Collected data
"""

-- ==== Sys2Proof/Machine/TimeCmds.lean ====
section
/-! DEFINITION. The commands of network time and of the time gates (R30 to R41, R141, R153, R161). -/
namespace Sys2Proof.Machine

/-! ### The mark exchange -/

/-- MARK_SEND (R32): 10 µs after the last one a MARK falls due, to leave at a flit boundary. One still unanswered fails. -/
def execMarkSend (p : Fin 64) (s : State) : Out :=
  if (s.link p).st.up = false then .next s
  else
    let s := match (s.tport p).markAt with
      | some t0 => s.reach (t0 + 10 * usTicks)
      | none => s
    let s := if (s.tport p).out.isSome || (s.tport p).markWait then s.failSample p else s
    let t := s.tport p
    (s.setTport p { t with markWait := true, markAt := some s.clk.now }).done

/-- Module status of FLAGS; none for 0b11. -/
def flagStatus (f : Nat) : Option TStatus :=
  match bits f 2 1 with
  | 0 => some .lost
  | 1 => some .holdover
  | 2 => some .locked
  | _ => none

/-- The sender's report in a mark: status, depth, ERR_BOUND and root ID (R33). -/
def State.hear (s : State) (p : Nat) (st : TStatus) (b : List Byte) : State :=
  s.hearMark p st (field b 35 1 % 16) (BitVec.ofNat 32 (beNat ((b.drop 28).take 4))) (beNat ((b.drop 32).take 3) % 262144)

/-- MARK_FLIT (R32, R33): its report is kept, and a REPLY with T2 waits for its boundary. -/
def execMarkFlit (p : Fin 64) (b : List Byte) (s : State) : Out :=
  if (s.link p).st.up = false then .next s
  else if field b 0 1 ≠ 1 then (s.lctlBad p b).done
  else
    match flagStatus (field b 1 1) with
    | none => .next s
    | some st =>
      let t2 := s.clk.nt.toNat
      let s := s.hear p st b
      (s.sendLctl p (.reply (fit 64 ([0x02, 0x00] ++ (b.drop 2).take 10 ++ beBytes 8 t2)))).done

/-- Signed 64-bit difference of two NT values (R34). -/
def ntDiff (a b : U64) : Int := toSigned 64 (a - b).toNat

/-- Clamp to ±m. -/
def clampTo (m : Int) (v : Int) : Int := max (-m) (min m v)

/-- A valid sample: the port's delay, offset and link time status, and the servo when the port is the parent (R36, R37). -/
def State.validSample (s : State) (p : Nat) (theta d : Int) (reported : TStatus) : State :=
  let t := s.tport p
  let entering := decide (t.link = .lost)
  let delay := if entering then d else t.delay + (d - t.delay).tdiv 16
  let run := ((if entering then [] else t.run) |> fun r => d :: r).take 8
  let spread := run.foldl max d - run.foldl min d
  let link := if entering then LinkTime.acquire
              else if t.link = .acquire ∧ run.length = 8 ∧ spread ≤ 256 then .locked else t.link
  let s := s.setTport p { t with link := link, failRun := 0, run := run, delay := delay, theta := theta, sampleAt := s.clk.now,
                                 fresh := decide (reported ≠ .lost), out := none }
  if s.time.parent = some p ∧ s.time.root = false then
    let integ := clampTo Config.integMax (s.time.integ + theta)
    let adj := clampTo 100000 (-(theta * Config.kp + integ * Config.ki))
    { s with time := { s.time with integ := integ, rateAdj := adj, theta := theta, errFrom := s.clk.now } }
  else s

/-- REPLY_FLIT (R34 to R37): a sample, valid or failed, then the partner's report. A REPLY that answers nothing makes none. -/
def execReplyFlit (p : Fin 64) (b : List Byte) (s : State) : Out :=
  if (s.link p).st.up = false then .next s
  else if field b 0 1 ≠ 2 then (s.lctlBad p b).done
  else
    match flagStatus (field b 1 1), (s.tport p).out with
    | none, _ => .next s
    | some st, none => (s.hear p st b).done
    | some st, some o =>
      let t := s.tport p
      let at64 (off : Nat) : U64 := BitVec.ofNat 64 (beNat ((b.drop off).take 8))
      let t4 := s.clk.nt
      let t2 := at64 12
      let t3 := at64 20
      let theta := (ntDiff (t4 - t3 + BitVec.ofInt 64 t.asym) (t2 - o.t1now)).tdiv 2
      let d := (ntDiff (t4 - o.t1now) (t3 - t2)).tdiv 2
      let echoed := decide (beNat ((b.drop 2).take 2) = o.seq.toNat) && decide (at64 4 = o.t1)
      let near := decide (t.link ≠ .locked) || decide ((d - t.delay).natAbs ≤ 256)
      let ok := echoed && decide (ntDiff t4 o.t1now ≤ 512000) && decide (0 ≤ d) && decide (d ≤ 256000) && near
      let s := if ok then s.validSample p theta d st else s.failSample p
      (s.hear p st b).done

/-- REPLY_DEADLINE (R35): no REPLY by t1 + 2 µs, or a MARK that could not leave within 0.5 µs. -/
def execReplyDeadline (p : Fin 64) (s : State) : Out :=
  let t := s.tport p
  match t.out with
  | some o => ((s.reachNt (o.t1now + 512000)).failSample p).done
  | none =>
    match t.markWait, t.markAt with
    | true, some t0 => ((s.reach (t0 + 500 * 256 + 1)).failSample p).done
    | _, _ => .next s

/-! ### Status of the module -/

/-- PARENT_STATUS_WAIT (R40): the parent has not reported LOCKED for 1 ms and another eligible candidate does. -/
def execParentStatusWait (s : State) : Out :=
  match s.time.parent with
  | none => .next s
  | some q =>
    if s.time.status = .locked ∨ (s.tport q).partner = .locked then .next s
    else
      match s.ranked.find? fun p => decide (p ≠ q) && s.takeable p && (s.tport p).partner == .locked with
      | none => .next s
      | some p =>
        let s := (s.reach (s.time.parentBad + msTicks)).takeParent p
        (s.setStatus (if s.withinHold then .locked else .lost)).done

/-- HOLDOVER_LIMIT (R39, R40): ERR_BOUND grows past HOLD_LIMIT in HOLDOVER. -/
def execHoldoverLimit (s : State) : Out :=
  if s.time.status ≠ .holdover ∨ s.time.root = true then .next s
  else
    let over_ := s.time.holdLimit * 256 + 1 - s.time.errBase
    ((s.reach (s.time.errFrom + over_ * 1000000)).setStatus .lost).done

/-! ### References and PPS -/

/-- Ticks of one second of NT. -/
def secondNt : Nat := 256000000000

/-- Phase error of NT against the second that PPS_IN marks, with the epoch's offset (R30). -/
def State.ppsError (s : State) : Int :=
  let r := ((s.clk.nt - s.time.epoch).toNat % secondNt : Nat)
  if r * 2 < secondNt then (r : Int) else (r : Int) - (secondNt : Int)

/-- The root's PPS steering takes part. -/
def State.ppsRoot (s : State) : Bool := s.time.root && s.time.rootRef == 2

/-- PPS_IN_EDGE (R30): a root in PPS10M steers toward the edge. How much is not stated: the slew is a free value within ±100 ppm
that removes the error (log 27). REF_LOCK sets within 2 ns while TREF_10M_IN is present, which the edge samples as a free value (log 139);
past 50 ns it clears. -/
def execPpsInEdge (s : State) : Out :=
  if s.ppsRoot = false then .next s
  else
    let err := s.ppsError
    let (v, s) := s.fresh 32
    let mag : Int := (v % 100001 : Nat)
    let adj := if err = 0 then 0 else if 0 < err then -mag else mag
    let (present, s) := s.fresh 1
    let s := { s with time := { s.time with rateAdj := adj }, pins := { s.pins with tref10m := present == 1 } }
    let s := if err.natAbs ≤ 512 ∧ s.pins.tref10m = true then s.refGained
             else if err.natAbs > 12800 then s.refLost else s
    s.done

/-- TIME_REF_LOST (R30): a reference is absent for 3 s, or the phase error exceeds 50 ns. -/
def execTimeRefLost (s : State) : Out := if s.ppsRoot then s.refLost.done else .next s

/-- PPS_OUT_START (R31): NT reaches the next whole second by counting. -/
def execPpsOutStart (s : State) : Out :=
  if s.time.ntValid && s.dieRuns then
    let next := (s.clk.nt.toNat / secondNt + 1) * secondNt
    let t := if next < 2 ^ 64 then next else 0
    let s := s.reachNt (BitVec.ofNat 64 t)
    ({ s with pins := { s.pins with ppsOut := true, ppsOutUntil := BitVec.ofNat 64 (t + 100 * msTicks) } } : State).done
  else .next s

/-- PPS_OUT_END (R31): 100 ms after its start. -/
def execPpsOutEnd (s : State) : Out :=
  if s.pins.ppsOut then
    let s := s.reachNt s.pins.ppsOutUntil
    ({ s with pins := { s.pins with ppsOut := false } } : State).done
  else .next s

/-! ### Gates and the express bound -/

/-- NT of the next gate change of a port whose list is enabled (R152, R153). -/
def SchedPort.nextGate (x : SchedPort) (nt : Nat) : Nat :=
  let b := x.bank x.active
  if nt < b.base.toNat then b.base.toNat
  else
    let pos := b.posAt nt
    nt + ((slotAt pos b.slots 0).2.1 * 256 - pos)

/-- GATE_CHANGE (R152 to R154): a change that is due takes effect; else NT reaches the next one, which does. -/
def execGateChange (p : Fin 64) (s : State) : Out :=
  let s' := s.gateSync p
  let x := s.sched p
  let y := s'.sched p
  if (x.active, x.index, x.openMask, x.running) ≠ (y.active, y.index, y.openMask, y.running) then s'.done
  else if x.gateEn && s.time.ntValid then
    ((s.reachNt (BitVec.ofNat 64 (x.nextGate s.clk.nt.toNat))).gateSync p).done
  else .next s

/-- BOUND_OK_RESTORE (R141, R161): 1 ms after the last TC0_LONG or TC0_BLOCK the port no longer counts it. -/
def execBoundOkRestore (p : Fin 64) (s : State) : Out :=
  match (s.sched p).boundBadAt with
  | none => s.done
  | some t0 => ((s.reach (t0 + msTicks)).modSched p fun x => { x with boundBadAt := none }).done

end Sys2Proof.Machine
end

"""

= WORK TASK =
The line above containing "match t.markWait, t.markAt with", the line containing "past 50 ns it clears. -/", and every line between them are to be transcribed exactly; no other line is wanted.

= EXERCISE ANSWER =
    match t.markWait, t.markAt with
    | true, some t0 => ((s.reach (t0 + 500 * 256 + 1)).failSample p).done
    | _, _ => .next s

/-! ### Status of the module -/

/-- PARENT_STATUS_WAIT (R40): the parent has not reported LOCKED for 1 ms and another eligible candidate does. -/
def execParentStatusWait (s : State) : Out :=
  match s.time.parent with
  | none => .next s
  | some q =>
    if s.time.status = .locked ∨ (s.tport q).partner = .locked then .next s
    else
      match s.ranked.find? fun p => decide (p ≠ q) && s.takeable p && (s.tport p).partner == .locked with
      | none => .next s
      | some p =>
        let s := (s.reach (s.time.parentBad + msTicks)).takeParent p
        (s.setStatus (if s.withinHold then .locked else .lost)).done

/-- HOLDOVER_LIMIT (R39, R40): ERR_BOUND grows past HOLD_LIMIT in HOLDOVER. -/
def execHoldoverLimit (s : State) : Out :=
  if s.time.status ≠ .holdover ∨ s.time.root = true then .next s
  else
    let over_ := s.time.holdLimit * 256 + 1 - s.time.errBase
    ((s.reach (s.time.errFrom + over_ * 1000000)).setStatus .lost).done

/-! ### References and PPS -/

/-- Ticks of one second of NT. -/
def secondNt : Nat := 256000000000

/-- Phase error of NT against the second that PPS_IN marks, with the epoch's offset (R30). -/
def State.ppsError (s : State) : Int :=
  let r := ((s.clk.nt - s.time.epoch).toNat % secondNt : Nat)
  if r * 2 < secondNt then (r : Int) else (r : Int) - (secondNt : Int)

/-- The root's PPS steering takes part. -/
def State.ppsRoot (s : State) : Bool := s.time.root && s.time.rootRef == 2

/-- PPS_IN_EDGE (R30): a root in PPS10M steers toward the edge. How much is not stated: the slew is a free value within ±100 ppm
that removes the error (log 27). REF_LOCK sets within 2 ns while TREF_10M_IN is present, which the edge samples as a free value (log 139);
past 50 ns it clears. -/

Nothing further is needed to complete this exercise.